Великовозрастные детки хмыкали, фыркали, скрывались в ванной
и на лестничной площадке. Наконец Зинулина мама сжалилась над дочкой и ее
гостями, увела бабулю к соседке, смотреть по телевизору очередную серию
«Следствие ведут знатоки».
Белобрысый Никита с мрачным видом пригласил Нику на
медленный танец. При погашенном свете они покачивались под песенку Челентано, и
оба молчали, оба были как деревянные.
Через многие годы Никита попытался втиснуть в слова то, что
с ним происходило в первый доисторический вечер их знакомства. Сердце билось.
Ну да, оно всегда бьется как часы, шестьдесят ударов в минуту. Но тогда, на дне
рождения Зинули Резниковой, оно тикало с такой скоростью, что если бы отмеряло
реальное время, то он успел за несколько часов, залпом, прожить лет пятьдесят,
а то и больше, стать взрослым, потом старым, потом умереть.
Он отчетливо помнил, каким жаром отдавался в солнечном
сплетении хриплый разболтанный голос итальянского певца и как накрыла его с
головой внезапная ледяная пустота, когда песенка кончилась и Ника выскользнула
из его рук.
На следующий танец ее пригласил одноклассник, и Никита ушел
курить на лестницу, чтобы не видеть, как она танцует с крепеньким черноволосым
хлыщом в оранжевых носках, которому она, разумеется, давно нравилась и который
потом нагло увязался ее провожать. Они шли втроем по мокрому вечернему
бульвару, и хлыщ-одноклассник все норовил взять украдкой Нику за руку, а Никита
болтал без умолку, стараясь втиснуться между ними. Накрапывал дождь, желтоватый
туман вставал дыбом под фонарями. У Ники с шеи соскользнула шелковая дымчатая
косынка, Никита поднял и оставшуюся часть пути теребил прохладный шелк в руках.
Ника попрощалась с ними обоими у своего подъезда. Хлыщ, не
раздумывая, побежал к троллейбусу. Никита сделал вид, что тоже уходит, обошел
дом кругом вернулся к подъезду, сел на мокрую лавочку.
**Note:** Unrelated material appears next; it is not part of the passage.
-- ==== Sys2Proof/Laws/Arms.lean ====
section
/-! SUPPORT. The arm of every instruction and event: what `exec` calls for it. -/

namespace Sys2Proof.Machine

variable (s : State)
Ему надо было отдышаться.
Он понял пока только одно – что влюбился по уши в эту девочку и теперь не
сможет без нее жить. Все прошлые его влюбленности были детской ерундой. А вот
сейчас произошло нечто серьезное, окончательное и бесповоротное.
Любой взрослый хмыкнул бы иронически, потрепал бы юношу
пылкого по сутулому плечу, мол, ладно мальчик, такое с каждым случалось. Знаем,
тоже проходили. Этих Вероник в твоей будущей мужской жизни еще с десяток точно
наберется.
Если бы сейчас такой вот мудрец оказался с ним рядом на
мокрой лавочке, Никита даже не обиделся бы, не счел нужным возражать. Он
искренне пожалел бы слепого, глухого, бестолкового взрослого, который зря
прожил свою несчастную юность и ничего не понимает.
Он полез в карман за сигаретами. Вместе с пачкой из кармана
выскользнула шелковая косынка. Он уткнулся лицом в холодную тонкую ткань. А
потом кинулся к автомату на углу, вытряхнул мелочь, нашел двушку и набрал номер
Зинули Резниковой. Зинуля совсем не удивилась, когда он потребовал срочно
назвать номер квартиры ее подруги Ники.
– Только учти, Ракитин, у тебя ничего не выйдет. Ника
холодная и неприступная. Ей еще никто не нравился. К ней все время кто-то
клеится, но она…
– Спасибо, Зинуля, с днем рождения тебя! Через минуту он уже
звонил в дверь. Он плохо соображал, что делает. Единственным его желанием было
увидеть ее сейчас же, сию минуту, хотя расстались они только что. Он как будто
хотел удостовериться, что Ника не приснилась ему и не исчезла навсегда за
дверью подъезда.
Сердце его стучало так громко, что он не сразу расслышал
крики, которые доносились из квартиры, и не дел понять, что явился с шелковой
косынкой и со своей дикой детской влюбленностью совсем не вовремя.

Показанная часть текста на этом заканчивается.